◆ Material for this exercise:
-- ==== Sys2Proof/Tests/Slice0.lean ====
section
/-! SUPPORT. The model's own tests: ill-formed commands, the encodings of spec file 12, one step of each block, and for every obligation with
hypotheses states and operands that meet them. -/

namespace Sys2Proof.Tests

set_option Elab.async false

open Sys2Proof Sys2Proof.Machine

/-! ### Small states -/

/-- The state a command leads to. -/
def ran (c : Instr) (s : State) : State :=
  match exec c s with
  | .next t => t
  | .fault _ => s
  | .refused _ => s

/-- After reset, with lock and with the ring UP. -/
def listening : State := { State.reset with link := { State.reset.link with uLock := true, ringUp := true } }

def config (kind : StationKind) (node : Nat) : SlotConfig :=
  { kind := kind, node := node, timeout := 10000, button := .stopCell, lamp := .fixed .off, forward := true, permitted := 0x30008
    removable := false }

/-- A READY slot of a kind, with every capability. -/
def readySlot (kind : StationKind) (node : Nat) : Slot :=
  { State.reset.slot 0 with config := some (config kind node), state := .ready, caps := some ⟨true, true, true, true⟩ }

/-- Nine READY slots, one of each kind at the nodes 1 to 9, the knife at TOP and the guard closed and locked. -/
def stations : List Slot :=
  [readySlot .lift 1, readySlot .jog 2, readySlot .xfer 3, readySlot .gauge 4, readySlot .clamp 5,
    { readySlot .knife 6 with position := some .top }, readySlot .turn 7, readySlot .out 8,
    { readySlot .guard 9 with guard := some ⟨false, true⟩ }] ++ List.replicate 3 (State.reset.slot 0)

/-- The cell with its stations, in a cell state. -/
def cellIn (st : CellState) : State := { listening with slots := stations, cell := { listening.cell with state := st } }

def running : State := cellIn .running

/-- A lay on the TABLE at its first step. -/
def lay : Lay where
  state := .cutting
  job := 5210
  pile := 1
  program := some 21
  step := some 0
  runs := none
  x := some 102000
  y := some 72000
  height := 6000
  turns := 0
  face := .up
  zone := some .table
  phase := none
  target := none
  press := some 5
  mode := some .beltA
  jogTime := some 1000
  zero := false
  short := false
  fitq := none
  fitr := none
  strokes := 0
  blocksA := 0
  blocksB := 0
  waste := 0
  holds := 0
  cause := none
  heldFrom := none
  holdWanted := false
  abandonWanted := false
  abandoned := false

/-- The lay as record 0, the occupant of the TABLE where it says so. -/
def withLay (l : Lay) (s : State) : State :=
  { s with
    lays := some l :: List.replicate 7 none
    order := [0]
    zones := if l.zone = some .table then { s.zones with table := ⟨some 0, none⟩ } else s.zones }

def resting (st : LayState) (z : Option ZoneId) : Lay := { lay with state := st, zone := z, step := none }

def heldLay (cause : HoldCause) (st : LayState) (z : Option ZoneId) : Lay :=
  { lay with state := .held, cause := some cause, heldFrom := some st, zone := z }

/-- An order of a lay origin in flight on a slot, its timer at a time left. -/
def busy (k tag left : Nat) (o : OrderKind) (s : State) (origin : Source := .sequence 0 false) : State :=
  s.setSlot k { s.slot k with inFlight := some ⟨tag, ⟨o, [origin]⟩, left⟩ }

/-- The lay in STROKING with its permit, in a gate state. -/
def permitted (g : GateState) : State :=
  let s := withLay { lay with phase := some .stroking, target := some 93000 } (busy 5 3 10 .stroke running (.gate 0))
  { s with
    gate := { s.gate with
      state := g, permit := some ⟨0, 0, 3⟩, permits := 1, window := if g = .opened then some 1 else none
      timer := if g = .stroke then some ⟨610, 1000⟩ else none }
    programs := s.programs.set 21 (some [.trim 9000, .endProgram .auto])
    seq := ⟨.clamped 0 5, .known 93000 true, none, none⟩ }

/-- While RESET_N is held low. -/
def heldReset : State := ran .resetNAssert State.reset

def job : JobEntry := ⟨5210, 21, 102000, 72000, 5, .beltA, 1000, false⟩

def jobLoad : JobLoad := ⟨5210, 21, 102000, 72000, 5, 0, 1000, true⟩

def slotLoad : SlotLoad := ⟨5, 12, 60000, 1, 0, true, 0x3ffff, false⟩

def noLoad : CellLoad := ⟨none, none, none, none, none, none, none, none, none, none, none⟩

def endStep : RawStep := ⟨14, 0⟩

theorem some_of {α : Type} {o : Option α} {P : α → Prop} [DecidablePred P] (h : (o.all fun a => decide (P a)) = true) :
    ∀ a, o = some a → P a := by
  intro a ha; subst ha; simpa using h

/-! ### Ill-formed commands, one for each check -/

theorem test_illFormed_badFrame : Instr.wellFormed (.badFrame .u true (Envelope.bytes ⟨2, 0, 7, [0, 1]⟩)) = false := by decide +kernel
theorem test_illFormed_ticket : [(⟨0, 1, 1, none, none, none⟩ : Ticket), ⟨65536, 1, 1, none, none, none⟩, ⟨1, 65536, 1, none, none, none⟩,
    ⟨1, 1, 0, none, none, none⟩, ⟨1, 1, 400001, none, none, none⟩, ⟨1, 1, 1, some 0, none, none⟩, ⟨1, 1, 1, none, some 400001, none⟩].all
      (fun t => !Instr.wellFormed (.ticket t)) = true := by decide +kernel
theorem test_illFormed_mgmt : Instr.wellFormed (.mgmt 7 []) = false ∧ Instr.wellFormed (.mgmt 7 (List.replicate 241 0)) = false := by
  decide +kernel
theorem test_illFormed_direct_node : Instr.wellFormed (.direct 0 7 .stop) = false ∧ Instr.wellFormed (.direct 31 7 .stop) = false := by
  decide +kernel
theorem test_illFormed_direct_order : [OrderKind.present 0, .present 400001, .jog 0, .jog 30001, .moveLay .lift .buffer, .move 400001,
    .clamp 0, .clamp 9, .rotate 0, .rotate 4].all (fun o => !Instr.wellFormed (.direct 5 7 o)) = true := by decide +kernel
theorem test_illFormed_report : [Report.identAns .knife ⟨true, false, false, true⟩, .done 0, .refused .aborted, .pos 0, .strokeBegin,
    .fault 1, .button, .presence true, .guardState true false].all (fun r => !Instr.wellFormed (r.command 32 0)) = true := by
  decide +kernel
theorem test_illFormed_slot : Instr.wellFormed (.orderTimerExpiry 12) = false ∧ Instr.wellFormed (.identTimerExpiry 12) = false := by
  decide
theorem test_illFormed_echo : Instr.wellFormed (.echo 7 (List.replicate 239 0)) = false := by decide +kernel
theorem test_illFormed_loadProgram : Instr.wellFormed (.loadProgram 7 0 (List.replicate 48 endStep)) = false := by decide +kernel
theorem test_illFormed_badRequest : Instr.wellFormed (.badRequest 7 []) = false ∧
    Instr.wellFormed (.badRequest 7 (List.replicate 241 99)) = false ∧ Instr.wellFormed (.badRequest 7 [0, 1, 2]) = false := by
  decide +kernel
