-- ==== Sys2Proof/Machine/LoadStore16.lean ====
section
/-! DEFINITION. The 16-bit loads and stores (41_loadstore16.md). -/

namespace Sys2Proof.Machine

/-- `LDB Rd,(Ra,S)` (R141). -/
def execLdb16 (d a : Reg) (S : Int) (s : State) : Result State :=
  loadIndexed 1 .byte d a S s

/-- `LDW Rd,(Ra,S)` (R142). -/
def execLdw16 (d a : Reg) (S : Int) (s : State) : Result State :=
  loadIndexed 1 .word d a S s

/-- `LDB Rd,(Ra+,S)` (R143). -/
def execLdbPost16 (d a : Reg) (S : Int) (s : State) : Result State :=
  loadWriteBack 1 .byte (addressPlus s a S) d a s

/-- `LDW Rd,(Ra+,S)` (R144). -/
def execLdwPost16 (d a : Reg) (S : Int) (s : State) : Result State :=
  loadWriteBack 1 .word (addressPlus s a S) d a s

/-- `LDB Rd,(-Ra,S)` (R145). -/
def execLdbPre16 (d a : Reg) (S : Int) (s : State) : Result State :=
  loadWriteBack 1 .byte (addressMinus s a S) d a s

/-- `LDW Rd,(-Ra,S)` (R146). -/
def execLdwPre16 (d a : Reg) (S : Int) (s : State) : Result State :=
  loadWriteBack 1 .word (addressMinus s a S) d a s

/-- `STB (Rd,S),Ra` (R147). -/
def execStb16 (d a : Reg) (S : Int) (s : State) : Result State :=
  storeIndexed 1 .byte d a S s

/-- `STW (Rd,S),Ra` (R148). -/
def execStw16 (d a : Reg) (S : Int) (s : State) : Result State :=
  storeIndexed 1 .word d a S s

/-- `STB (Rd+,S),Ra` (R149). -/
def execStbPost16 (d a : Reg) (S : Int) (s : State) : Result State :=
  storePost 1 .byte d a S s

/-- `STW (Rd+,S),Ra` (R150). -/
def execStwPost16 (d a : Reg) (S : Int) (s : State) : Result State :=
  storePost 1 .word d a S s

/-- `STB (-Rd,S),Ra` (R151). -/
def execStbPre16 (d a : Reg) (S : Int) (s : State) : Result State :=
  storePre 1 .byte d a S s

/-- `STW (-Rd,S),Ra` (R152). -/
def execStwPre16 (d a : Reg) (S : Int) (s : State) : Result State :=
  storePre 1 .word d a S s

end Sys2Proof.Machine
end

◆ Prompt: Here the job is to output the lines from the start of the material through the line with "def config (kind", inclusive, exactly and with nothing else.

◆ Solution:
-- ==== Sys2Proof/Tests/Slice0.lean ====
section
/-! SUPPORT. The model's own tests: ill-formed commands, the encodings of spec file 12, one step of each block, and for every obligation with
hypotheses states and operands that meet them. -/

namespace Sys2Proof.Tests

set_option Elab.async false

open Sys2Proof Sys2Proof.Machine

/-! ### Small states -/

/-- The state a command leads to. -/
def ran (c : Instr) (s : State) : State :=
  match exec c s with
  | .next t => t
  | .fault _ => s
  | .refused _ => s

/-- After reset, with lock and with the ring UP. -/
def listening : State := { State.reset with link := { State.reset.link with uLock := true, ringUp := true } }

def config (kind : StationKind) (node : Nat) : SlotConfig :=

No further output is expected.